FAKTA terbaru kembali terungkap dalam polemik penghentian pembayaran gaji Aparatur Sipil Negara (ASN) yang terlibat kasus tindak pidana di lingkungan Pemkab Pulau Morotai. Dugaan kebijakan sepihak dan tebang pilih kian menguat setelah terungkap adanya perubahan lampiran surat resmi Sekretaris Daerah (Sekda).
Sebelumnya, pada 4 November 2025, Sekda Morotai Muhammad Umar Ali menerbitkan Surat Nomor 800.1/746/SETDA-PM/XI/2025 tentang Penghentian Pembayaran Gaji ASN yang terlibat Kasus Tindak Pidana yang Berhubungan dengan Jabatan. Surat tersebut ditujukan kepada Kepala Badan Pengelolaan Keuangan dan Aset Daerah (BPKAD) Kabupaten Pulau Morotai.
Dalam lampiran awal, tercantum enam nama ASN, yakni, Reinhard Jongky Makangiras, Monalisa Hairuddin, M. Setiawan Kaplale, Yofani Bandari, Adil Makmur dan Aprianto Melkias Siruang. Namun, fakta di lapangan justru menunjukkan pelaksanaan yang janggal dan tidak konsisten.

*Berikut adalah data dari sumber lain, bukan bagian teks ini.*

/-- The frame of all commands. The queue is untouched; only the commands that start or end a reset change floor time, the
reset in progress, its pins and its cause; only the requests of Table 10-3 and the locks write a setting, a definition or a
lock state; only the signal events change the inputs, the counters, the rotation monitor and the channels. What settles
within an event changes none of these, nor the link port; it is three passes of the owners' reactions, each stated on its
own (ActuatorWork, WatchesLatch, BurnerStops, CoolerOutputsFormed, HeatShared, PurgeCompletesAndFlameProves,
AlarmTimersExpire). The order and the number of the passes are the model's choice, log entries 10 and 11, and that the valve
watches go in ascending number is log entry 48. -/
def Obligations.CommandFrame : Prop :=
  (∀ (c : Instr) (s t : State), exec c s = .next t →
    t.pending = s.pending ∧
    (resets c = false →
      t.floorTime = s.floorTime ∧ t.resetRun = s.resetRun ∧ t.pinLow = s.pinLow ∧ t.supplyLow = s.supplyLow ∧
        t.restartCause = s.restartCause ∧
        (writesSettings c = false → t.settings = s.settings) ∧ (bringsSignal c = false → t.signals = s.signals))) ∧
  ∀ s : State,
    SameBut [.burner, .lines, .batches, .heat, .cooler, .field, .alarm, .attention, .shift] s s.settle ∧
      s.settle.settings = s.settings ∧ s.settle.signals = s.signals ∧
      s.settle = s.react.react.react.formImage.handDurations ∧
      (let homed := (s.watchHome 0).watchHome 1
       let watched :=
        ((((((homed.watchValve 0).watchValve 1).watchValve 2).watchValve 3).watchValve 4).watchValve 5).watchValve 6
       s.react = watched.watchLines.formCooler.evaluate.formImage.watchBurner.syncAlarms)

/-! ### The link port: taking, answering, discarding -/

/-- A part that is ready takes every request and answers it with one reply, behind the frames that already wait. -/
def Obligations.RequestAnswered : Prop :=
  ∀ (c : Instr) (type : Nat) (tag : Byte) (s : State), requestOf? c = some (type, tag) → s.Ready →
    ∃ (u : State) (status : Status) (content : List Byte),
      exec c s = .next (u.replied type tag status content) ∧
        u.link.unanswered = true ∧ u.link.sending = s.link.sending ∧ u.link.waiting = s.link.waiting

/-- A request's valid frame, or a frame that the port has not told apart, is discarded and counted while a request is
unanswered: the count goes up to 65 535, the first since READ STATUS raises LINK, the silence timer starts again, and
nothing else changes, but for what settles where the frame ends a silence. -/
def Obligations.RequestWhileUnanswered : Prop :=
  ∀ (c : Instr) (s : State), (requestOf? c).isSome = true ∨ c = .earlyFrameDiscarded →
    s.resetRun = none → s.link.unanswered = true →
    let silenceAt := if s.alarm.silenceTime = 0 then none else some (s.floorTime + s.alarm.silenceTime * 1000)
    let heard : State := { s with link := { s.link with silenceAt := silenceAt, silent := false } }
    let v := if s.link.silent then heard.settle else heard
    ∃ u : State, exec c s = .next u.pump ∧
      u.link =
        { s.link with
          discarded := min 65535 (s.link.discarded + 1), silenceAt := silenceAt, silent := false } ∧
      u.attention.request =
        (if s.link.discarded = 0 then v.attention.request ||| 0x80#8 else v.attention.request) ∧
      u.attention.arm = v.attention.arm ∧ SameBut [.link, .attention] v u

/-- A frame with a bad length byte, a bad CRC or a gap is discarded and counted, and starts no silence timer; so is, with
the silence timer started, a valid frame that completes while a request is unanswered. The count stops at 65 535; only the
discard that takes it from 0 raises LINK. A frame that the receiver holds is ended by a gap once more than 20 ms have
passed since its last byte: the end is due then, and leaves the receiver HUNTING. That FRAME_GAP_TIMEOUT counts a frame
that came with the command, where the receiver holds none past its gap, is the model's choice, log entry 15. READ STATUS
returns the count as it stands and then sets it to 0, both resets set it to 0, and a frame still arriving when a reset
begins is not counted. -/
def Obligations.DiscardsCounted : Prop :=
  (∀ (c : Instr) (s : State), c = .frameDiscarded ∨ c = .frameGapTimeout → s.resetRun = none →
    let gapOver : Bool :=
      match s.link.receiver with
      | .hunting => false
      | .inFrame _ last => last + 20 < s.floorTime
    ∃ u : State, exec c s = .next u.pump ∧
      u.link =
        { s.link with
          discarded := min 65535 (s.link.discarded + 1)
          receiver := if c = .frameGapTimeout ∧ gapOver = true then .hunting else s.link.receiver } ∧
      u.attention.request =
        (if s.link.discarded = 0 then s.attention.request ||| 0x80#8 else s.attention.request) ∧
      u.attention.arm = s.attention.arm ∧ SameBut [.link, .attention] s u) ∧
  (∀ s : State, s.resetRun = none →
    (.frameGapTimeout ∈ s.dueEvents ↔
      ∃ buffer last, s.link.receiver = .inFrame buffer last ∧ last + 20 < s.floorTime)) ∧
  (∀ (c : Instr) (s : State), (requestOf? c).isSome = true ∨ c = .earlyFrameDiscarded →
    s.resetRun = none → s.link.unanswered = true →
    ∃ u : State, exec c s = .next u.pump ∧ u.link.discarded = min 65535 (s.link.discarded + 1) ∧
      u.link.silenceAt =
        (if s.alarm.silenceTime = 0 then none else some (s.floorTime + s.alarm.silenceTime * 1000)) ∧
      u.attention.request =
        (if s.link.discarded = 0 then s.validFrame.attention.request ||| 0x80#8
        else s.validFrame.attention.request)) ∧
  (∀ (s : State) (tag : Byte), s.Ready →
    exec (.readStatus tag) s =
      .next (({ s.taken with link := { s.taken.link with discarded := 0 } } : State).replied 0x61 tag .done
        s.taken.statusBytes) ∧
    ∃ head : List Byte, s.taken.statusBytes = head ++ b2 s.taken.link.discarded) ∧
  ∀ s : State,
    s.coldValues.link.discarded = 0 ∧ s.warmValues.link.discarded = 0 ∧
      ∀ kind cause restart,
        (s.beginReset kind cause restart).link.receiver = .hunting ∧
          (s.beginReset kind cause restart).link.discarded = s.link.discarded
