-- ==== Sys2Proof/Laws/Frame.lean ====
section
/-! SUPPORT. What each operation leaves unchanged, block by block (the blocks of Table 1 and the part's own fields): one
lemma per operation, which a proof cites instead of unfolding the operation. -/

namespace Sys2Proof.Machine

-- One closing tactic for many operations: for some of them a part of it has nothing to do.
set_option linter.unreachableTactic false
set_option linter.unusedTactic false
set_option linter.unnecessarySeqFocus false
set_option linter.unusedSimpArgs false

@[simp] theorem State.raise_frame (s : State) (c : AttentionClass) : (s.raise c).floorTime = s.floorTime ∧
    (s.raise c).resetRun = s.resetRun ∧ (s.raise c).pinLow = s.pinLow ∧ (s.raise c).supplyLow = s.supplyLow ∧
    (s.raise c).restartCause = s.restartCause ∧ (s.raise c).restartPending = s.restartPending ∧ (s.raise c).link
    = s.link ∧ (s.raise c).burner = s.burner ∧ (s.raise c).lines = s.lines ∧ (s.raise c).batches = s.batches ∧
    (s.raise c).envelope = s.envelope ∧ (s.raise c).heat = s.heat ∧ (s.raise c).cooler = s.cooler ∧ (s.raise
    c).field = s.field ∧ (s.raise c).alarm = s.alarm ∧ (s.raise c).shift = s.shift ∧ (s.raise c).pending =
    s.pending := by
  unfold State.raise
  simp -failIfUnchanged <;> (repeat' split) <;> simp

@[simp] theorem State.addEvent_frame (s : State) (k : EventKind) : (s.addEvent k).floorTime = s.floorTime ∧
    (s.addEvent k).resetRun = s.resetRun ∧ (s.addEvent k).pinLow = s.pinLow ∧ (s.addEvent k).supplyLow =
    s.supplyLow ∧ (s.addEvent k).restartCause = s.restartCause ∧ (s.addEvent k).restartPending =
    s.restartPending ∧ (s.addEvent k).link = s.link ∧ (s.addEvent k).burner = s.burner ∧ (s.addEvent k).lines =
    s.lines ∧ (s.addEvent k).batches = s.batches ∧ (s.addEvent k).envelope = s.envelope ∧ (s.addEvent k).heat =
    s.heat ∧ (s.addEvent k).cooler = s.cooler ∧ (s.addEvent k).field = s.field ∧ (s.addEvent k).alarm = s.alarm
    ∧ (s.addEvent k).attention = s.attention ∧ (s.addEvent k).pending = s.pending := by
  unfold State.addEvent
  simp -failIfUnchanged <;> (repeat' split) <;> simp

@[simp] theorem State.commandValve_frame (s : State) (v : Fin 7) (toOpen : Bool) : (s.commandValve v
    toOpen).floorTime = s.floorTime ∧ (s.commandValve v toOpen).resetRun = s.resetRun ∧ (s.commandValve v
    toOpen).pinLow = s.pinLow ∧ (s.commandValve v toOpen).supplyLow = s.supplyLow ∧ (s.commandValve v
    toOpen).restartCause = s.restartCause ∧ (s.commandValve v toOpen).restartPending = s.restartPending ∧
    (s.commandValve v toOpen).link = s.link ∧ (s.commandValve v toOpen).burner = s.burner ∧ (s.commandValve v
    toOpen).lines = s.lines ∧ (s.commandValve v toOpen).batches = s.batches ∧ (s.commandValve v toOpen).envelope
    = s.envelope ∧ (s.commandValve v toOpen).heat = s.heat ∧ (s.commandValve v toOpen).cooler = s.cooler ∧
    (s.commandValve v toOpen).alarm = s.alarm ∧ (s.commandValve v toOpen).attention = s.attention ∧
    (s.commandValve v toOpen).shift = s.shift ∧ (s.commandValve v toOpen).pending = s.pending := by
  unfold State.commandValve
  simp -failIfUnchanged <;> (repeat' split) <;> simp

@[simp] theorem State.handDurations_frame (s : State) : (s.handDurations).floorTime = s.floorTime ∧
    (s.handDurations).resetRun = s.resetRun ∧ (s.handDurations).pinLow = s.pinLow ∧ (s.handDurations).supplyLow
    = s.supplyLow ∧ (s.handDurations).restartCause = s.restartCause ∧ (s.handDurations).restartPending =
    s.restartPending ∧ (s.handDurations).link = s.link ∧ (s.handDurations).burner = s.burner ∧
    (s.handDurations).lines = s.lines ∧ (s.handDurations).batches = s.batches ∧ (s.handDurations).envelope =
    s.envelope ∧ (s.handDurations).heat = s.heat ∧ (s.handDurations).cooler = s.cooler ∧ (s.handDurations).field
    = s.field ∧ (s.handDurations).alarm = s.alarm ∧ (s.handDurations).attention = s.attention ∧
    (s.handDurations).pending = s.pending := by
  unfold State.handDurations
  simp -failIfUnchanged <;> (repeat' split) <;> simp

@[simp] theorem State.closeShift_frame (s : State) (cause : CloseCause) (opens : OpenCause) (index : Nat) :
    (s.closeShift cause opens index).floorTime = s.floorTime ∧ (s.closeShift cause opens index).resetRun =
    s.resetRun ∧ (s.closeShift cause opens index).pinLow = s.pinLow ∧ (s.closeShift cause opens index).supplyLow
    = s.supplyLow ∧ (s.closeShift cause opens index).restartCause = s.restartCause ∧ (s.closeShift cause opens
    index).restartPending = s.restartPending ∧ (s.closeShift cause opens index).link = s.link ∧ (s.closeShift
    cause opens index).burner = s.burner ∧ (s.closeShift cause opens index).lines = s.lines ∧ (s.closeShift
    cause opens index).batches = s.batches ∧ (s.closeShift cause opens index).envelope = s.envelope ∧
    (s.closeShift cause opens index).heat = s.heat ∧ (s.closeShift cause opens index).cooler = s.cooler ∧
    (s.closeShift cause opens index).field = s.field ∧ (s.closeShift cause opens index).pending = s.pending :=
    by
  unfold State.closeShift
  simp -failIfUnchanged <;> (repeat' split) <;> simp

@[simp] theorem State.deliver_frame (s : State) (l : Fin 6) (grams : Nat) : (s.deliver l grams).floorTime =
    s.floorTime ∧ (s.deliver l grams).resetRun = s.resetRun ∧ (s.deliver l grams).pinLow = s.pinLow ∧ (s.deliver
    l grams).supplyLow = s.supplyLow ∧ (s.deliver l grams).restartCause = s.restartCause ∧ (s.deliver l
    grams).restartPending = s.restartPending ∧ (s.deliver l grams).link = s.link ∧ (s.deliver l grams).burner =
    s.burner ∧ (s.deliver l grams).batches = s.batches ∧ (s.deliver l grams).envelope = s.envelope ∧ (s.deliver
    l grams).heat = s.heat ∧ (s.deliver l grams).cooler = s.cooler ∧ (s.deliver l grams).field = s.field ∧
    (s.deliver l grams).pending = s.pending := by
  unfold State.deliver
  simp -failIfUnchanged <;> (repeat' split) <;> simp

@[simp] theorem State.evaluateAt_frame (s : State) (p : Nat → Option Nat) : (s.evaluateAt p).floorTime = s.floorTime ∧
    (s.evaluateAt p).resetRun = s.resetRun ∧ (s.evaluateAt p).pinLow = s.pinLow ∧
    (s.evaluateAt p).supplyLow = s.supplyLow ∧ (s.evaluateAt p).restartCause = s.restartCause ∧
    (s.evaluateAt p).restartPending = s.restartPending ∧ (s.evaluateAt p).link = s.link ∧
    (s.evaluateAt p).burner = s.burner ∧ (s.evaluateAt p).batches = s.batches ∧
    (s.evaluateAt p).envelope = s.envelope ∧ (s.evaluateAt p).cooler = s.cooler ∧ (s.evaluateAt p).field = s.field ∧
    (s.evaluateAt p).alarm = s.alarm ∧ (s.evaluateAt p).attention = s.attention ∧ (s.evaluateAt p).shift = s.shift ∧
    (s.evaluateAt p).pending = s.pending := by
  refine ⟨?_, ?_, ?_, ?_, ?_, ?_, ?_, ?_, ?_, ?_, ?_, ?_, ?_, ?_, ?_, ?_⟩ <;> rfl

@[simp] theorem State.evaluate_frame (s : State) : (s.evaluate).floorTime = s.floorTime ∧ (s.evaluate).resetRun
    = s.resetRun ∧ (s.evaluate).pinLow = s.pinLow ∧ (s.evaluate).supplyLow = s.supplyLow ∧
    (s.evaluate).restartCause = s.restartCause ∧ (s.evaluate).restartPending = s.restartPending ∧
    (s.evaluate).link = s.link ∧ (s.evaluate).burner = s.burner ∧ (s.evaluate).batches = s.batches ∧
    (s.evaluate).envelope = s.envelope ∧ (s.evaluate).cooler = s.cooler ∧ (s.evaluate).field = s.field ∧
    (s.evaluate).alarm = s.alarm ∧ (s.evaluate).attention = s.attention ∧ (s.evaluate).shift = s.shift ∧
    (s.evaluate).pending = s.pending := s.evaluateAt_frame _

/-- What an evaluation reads: the lines, the heat table, the envelope, the floor time, the SAT-low condition and the BURNER
ceiling. -/
theorem State.evaluateAt_reads {s t : State} (p : Nat → Option Nat) (hl : t.lines = s.lines) (hh : t.heat = s.heat)
    (he : t.envelope = s.envelope) (hf : t.floorTime = s.floorTime) (hc : t.cooler.satLow = s.cooler.satLow)
    (hb : t.burner.ceiling = s.burner.ceiling) :
    (t.evaluateAt p).lines = (s.evaluateAt p).lines ∧ (t.evaluateAt p).heat = (s.evaluateAt p).heat := by
  have hs : t.presentCeilings = s.presentCeilings := by
    simp [State.presentCeilings, State.ceiling, State.satValue, hh, he, hc, hb]
  simp only [State.evaluateAt, hl, hh, he, hf, hs, and_self]

theorem State.handPeriod_reads {s t : State} (b : Option Nat) (hl : t.lines = s.lines) (hh : t.heat = s.heat)
    (he : t.envelope = s.envelope) (hf : t.floorTime = s.floorTime) (hc : t.cooler.satLow = s.cooler.satLow)
    (hb : t.burner.ceiling = s.burner.ceiling) (hr : t.field.rotation = s.field.rotation) :
    (t.handPeriod b).lines = (s.handPeriod b).lines ∧ (t.handPeriod b).heat = (s.handPeriod b).heat := by
  have h := State.evaluateAt_reads (fun l => if l = 4 then s.field.rotation.period else b) hl hh he hf hc hb
  simp only [State.handPeriod, State.evaluate, hr, evaluateAt_frame]
  exact State.evaluateAt_reads _ h.1 h.2 (by simp [he]) (by simp [hf]) (by simp [hc]) (by simp [hb])

@[simp] theorem State.handPeriod_frame (s : State) (b : Option Nat) : (s.handPeriod b).floorTime = s.floorTime ∧
    (s.handPeriod b).resetRun = s.resetRun ∧ (s.handPeriod b).pinLow = s.pinLow ∧
    (s.handPeriod b).supplyLow = s.supplyLow ∧ (s.handPeriod b).restartCause = s.restartCause ∧
    (s.handPeriod b).restartPending = s.restartPending ∧ (s.handPeriod b).link = s.link ∧
    (s.handPeriod b).burner = s.burner ∧ (s.handPeriod b).batches = s.batches ∧
    (s.handPeriod b).envelope = s.envelope ∧ (s.handPeriod b).cooler = s.cooler ∧ (s.handPeriod b).field = s.field ∧
    (s.handPeriod b).alarm = s.alarm ∧ (s.handPeriod b).attention = s.attention ∧ (s.handPeriod b).shift = s.shift ∧
    (s.handPeriod b).pending = s.pending := by
  simp [State.handPeriod]

@[simp] theorem State.setReason_frame (s : State) (l : Fin 6) (r : Reason) : (s.setReason l r).floorTime =
    s.floorTime ∧ (s.setReason l r).resetRun = s.resetRun ∧ (s.setReason l r).pinLow = s.pinLow ∧ (s.setReason l
    r).supplyLow = s.supplyLow ∧ (s.setReason l r).restartCause = s.restartCause ∧ (s.setReason l
    r).restartPending = s.restartPending ∧ (s.setReason l r).link = s.link ∧ (s.setReason l r).burner = s.burner
    ∧ (s.setReason l r).batches = s.batches ∧ (s.setReason l r).envelope = s.envelope ∧ (s.setReason l r).heat =
    s.heat ∧ (s.setReason l r).cooler = s.cooler ∧ (s.setReason l r).field = s.field ∧ (s.setReason l r).alarm =
    s.alarm ∧ (s.setReason l r).shift = s.shift ∧ (s.setReason l r).pending = s.pending := by
  unfold State.setReason
  simp -failIfUnchanged <;> (repeat' split) <;> simp

@[simp] theorem State.notice_frame (s : State) (l : Fin 6) (o : Order) : (s.notice l o).floorTime = s.floorTime
    ∧ (s.notice l o).resetRun = s.resetRun ∧ (s.notice l o).pinLow = s.pinLow ∧ (s.notice l o).supplyLow =
    s.supplyLow ∧ (s.notice l o).restartCause = s.restartCause ∧ (s.notice l o).restartPending =
    s.restartPending ∧ (s.notice l o).link = s.link ∧ (s.notice l o).burner = s.burner ∧ (s.notice l o).batches
    = s.batches ∧ (s.notice l o).envelope = s.envelope ∧ (s.notice l o).heat = s.heat ∧ (s.notice l o).cooler =
    s.cooler ∧ (s.notice l o).field = s.field ∧ (s.notice l o).alarm = s.alarm ∧ (s.notice l o).shift = s.shift
    ∧ (s.notice l o).pending = s.pending := by
  unfold State.notice
  simp -failIfUnchanged <;> (repeat' split) <;> simp

@[simp] theorem State.closeGate_frame (s : State) (l : Fin 6) : (s.closeGate l).floorTime = s.floorTime ∧
    (s.closeGate l).resetRun = s.resetRun ∧ (s.closeGate l).pinLow = s.pinLow ∧ (s.closeGate l).supplyLow =
    s.supplyLow ∧ (s.closeGate l).restartCause = s.restartCause ∧ (s.closeGate l).restartPending =
    s.restartPending ∧ (s.closeGate l).link = s.link ∧ (s.closeGate l).burner = s.burner ∧ (s.closeGate l).lines
    = s.lines ∧ (s.closeGate l).envelope = s.envelope ∧ (s.closeGate l).heat = s.heat ∧ (s.closeGate l).cooler =
    s.cooler ∧ (s.closeGate l).field = s.field ∧ (s.closeGate l).alarm = s.alarm ∧ (s.closeGate l).attention =
    s.attention ∧ (s.closeGate l).shift = s.shift ∧ (s.closeGate l).pending = s.pending := by
  unfold State.closeGate
  simp -failIfUnchanged <;> (repeat' split) <;> simp
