@[simp] theorem State.rampRate_control (s : State) (l : Fin 6) : (s.rampRate l).face = s.face ∧ (s.rampRate
    l).lineState = s.lineState ∧ (s.rampRate l).valveOpen = s.valveOpen := by
  refine ⟨State.face_of (by simp), ?_, State.valveOpen_of (by simp)⟩
  · unfold State.rampRate
    simp -failIfUnchanged <;> (repeat' split) <;> simp

@[simp] theorem State.rampShut_control (s : State) (l : Fin 6) : (s.rampShut l).face = s.face ∧ (s.rampShut
    l).lineState = s.lineState := by
  refine ⟨State.face_of (by simp), ?_⟩
  · unfold State.rampShut
    simp -failIfUnchanged <;> (repeat' split) <;> simp

@[simp] theorem State.endDrop_control (s : State) (b : Fin 2) (w : Slot) : (s.endDrop b w).face = s.face ∧
    (s.endDrop b w).lineState = s.lineState ∧ (s.endDrop b w).valveOpen = s.valveOpen :=
  ⟨State.face_of (by simp), State.lineState_of (by simp), State.valveOpen_of (by simp)⟩

@[simp] theorem State.setOperator_control (s : State) (v : Option Nat) : (s.setOperator v).face = s.face ∧
    (s.setOperator v).lineState = s.lineState ∧ (s.setOperator v).valveOpen = s.valveOpen := by
  refine ⟨State.face_of (by simp), ?_, State.valveOpen_of (by simp)⟩
  · unfold State.setOperator
    simp -failIfUnchanged <;> (repeat' split) <;> simp

@[simp] theorem State.stagger_control (s : State) : (s.stagger).face = s.face ∧ (s.stagger).lineState =
    s.lineState ∧ (s.stagger).valveOpen = s.valveOpen :=
  ⟨State.face_of (by simp), State.lineState_of (by simp), State.valveOpen_of (by simp)⟩

@[simp] theorem State.stroke_control (s : State) (g : Fin 4) : (s.stroke g).face = s.face ∧ (s.stroke
    g).lineState = s.lineState ∧ (s.stroke g).valveOpen = s.valveOpen := by
  refine ⟨State.face_of (by simp), State.lineState_of (by simp), ?_⟩
  · unfold State.stroke
    simp -failIfUnchanged <;> (repeat' split) <;> simp

@[simp] theorem State.watchFailed_control (s : State) (g : Fin 4) : (s.watchFailed g).face = s.face :=
  State.face_of (by simp)

@[simp] theorem State.currentFailed_control (s : State) (k : Fin 12) : (s.currentFailed k).face = s.face :=
  State.face_of (by simp)

@[simp] theorem State.remask_control (s : State) (masks : BitVec 32) : (s.remask masks).face = s.face :=
  State.face_of (by simp)

@[simp] theorem State.ignoreScan_control (s : State) : (s.ignoreScan).face = s.face ∧ (s.ignoreScan).lineState =
    s.lineState ∧ (s.ignoreScan).valveOpen = s.valveOpen := by
  refine ⟨State.face_of (by simp), State.lineState_of (by simp), ?_⟩
  · unfold State.ignoreScan
    simp -failIfUnchanged <;> (repeat' split) <;> simp

@[simp] theorem State.setAlarm_control (s : State) (threshold window silence : Nat) : (s.setAlarm threshold
    window silence).face = s.face ∧ (s.setAlarm threshold window silence).lineState = s.lineState ∧ (s.setAlarm
    threshold window silence).valveOpen = s.valveOpen :=
  ⟨State.face_of (by simp), State.lineState_of (by simp), State.valveOpen_of (by simp)⟩

@[simp] theorem State.acknowledgeClass_control (s : State) (c : PointClass) : (s.acknowledgeClass c).1.face =
    s.face ∧ (s.acknowledgeClass c).1.lineState = s.lineState ∧ (s.acknowledgeClass c).1.valveOpen = s.valveOpen
    := by
  unfold State.acknowledgeClass
  refine ⟨?_, ?_, ?_⟩
  · exact foldl_fst (fun s => s.face) _ (by intro p i; dsimp only; split <;> simp) _ _
  · exact foldl_fst (fun s => s.lineState) _ (by intro p i; dsimp only; split <;> simp) _ _
  · exact foldl_fst (fun s => s.valveOpen) _ (by intro p i; dsimp only; split <;> simp) _ _

@[simp] theorem State.advanceClock_control (s : State) (d : DateTime) (due : Nat) : (s.advanceClock d due).face
    = s.face ∧ (s.advanceClock d due).lineState = s.lineState ∧ (s.advanceClock d due).valveOpen = s.valveOpen
    :=
  ⟨State.face_of (by simp), State.lineState_of (by simp), State.valveOpen_of (by simp)⟩

@[simp] theorem State.setLock_control (s : State) (g : LockGroup) (v : Bool) : (s.setLock g v).face = s.face ∧
    (s.setLock g v).lineState = s.lineState ∧ (s.setLock g v).valveOpen = s.valveOpen :=
  ⟨State.face_of (by simp), State.lineState_of (by simp), State.valveOpen_of (by simp)⟩

/-! ### Operations that change the control view -/

/-- The valve takes the command, and no other valve changes. -/
@[simp] theorem State.commandValve_valveOpen (s : State) (v : Fin 7) (o : Bool) :
    (s.commandValve v o).valveOpen = Function.update s.valveOpen v o := by
  funext w
  unfold State.commandValve
  split
  · rename_i h
    by_cases e : w = v
    · subst e
      simp [State.valveOpen, h]
    · simp [e]
  · simp only [State.valveOpen, State.modField, upd_get, Function.update_apply]
    by_cases e : v = w
    · simp [e]
    · simp [e, Ne.symm e]

@[simp] theorem State.burnerTo_face (s : State) (st : BurnerState) :
    (s.burnerTo st).face = (st, decide (st = .ignition), st.firing, s.burner.firstOut.isSome) := by
  simp [State.burnerTo, State.face, Burner.enter]

@[simp] theorem State.burnerTo_valveOpen (s : State) (st : BurnerState) :
    (s.burnerTo st).valveOpen = Function.update s.valveOpen pv st.pilotOpen := by
  simp [State.burnerTo]

@[simp] theorem Line.enter_state (r : Line) (st : LineState) : (r.enter st).state = st := rfl

@[simp] theorem State.enterShut_lineState (s : State) (l : Fin 6) :
    (s.enterShut l).lineState = Function.update s.lineState l .shut := by
  unfold State.enterShut
  simp only [State.evaluate_control, State.addEvent_control]
  exact State.modLine_enters _ _ _ _ fun _ => rfl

Mantan Plt Kepala BPKAD Pulau Morotai, Adhar Andi Sunding ketika dikonfirmasi, Rabu (10/12/2025) di ruang kernya . membenarkan adanya surat penghentian gaji tersebut. Namun ia mengungkap fakta mengejutkan: surat itu sempat ditarik dan dimasukkan kembali dengan lampiran berbeda.
“Benar surat itu masuk bulan November untuk penghentian gaji bulan Desember 2025. Tetapi dua atau tiga hari kemudian suratnya ditarik, lalu dimasukkan kembali dengan nomor dan tanggal yang sama, hanya saja lampirannya berubah. Tinggal satu nama, Ibu Yofani Bandari. Yang lain sudah tidak ada,” ungkap Adhar.
Perubahan ini berimplikasi besar. Karena dalam sistem pembayaran, hanya ASN yang tercantum dalam lampiran surat yang wajib dihentikan. Ironisnya, dalam realisasi kebijakan tersebut Yofani Bandari, yang status hukumnya telah bebas dari hukuman, justru gajinya dihentikan. Tiga ASN lain dengan status hukum sama (telah bebas), gajinya tetap dicairkan hingga Desember 2025.
Sementara 1 oknum ASN yang masih menjalani hukuman, tetap menerima gaji setiap bulan berjalan. Kondisi ini memunculkan pertanyaan serius soal konsistensi, keadilan dan transparansi kebijakan Pemda Morotai. “Kami juga bingung. Dalam surat pertama nama mereka ada, tiba-tiba hilang. Kalau dilihat dari data kepegawaian, sebenarnya status mereka aktif semua,” jelas adhar.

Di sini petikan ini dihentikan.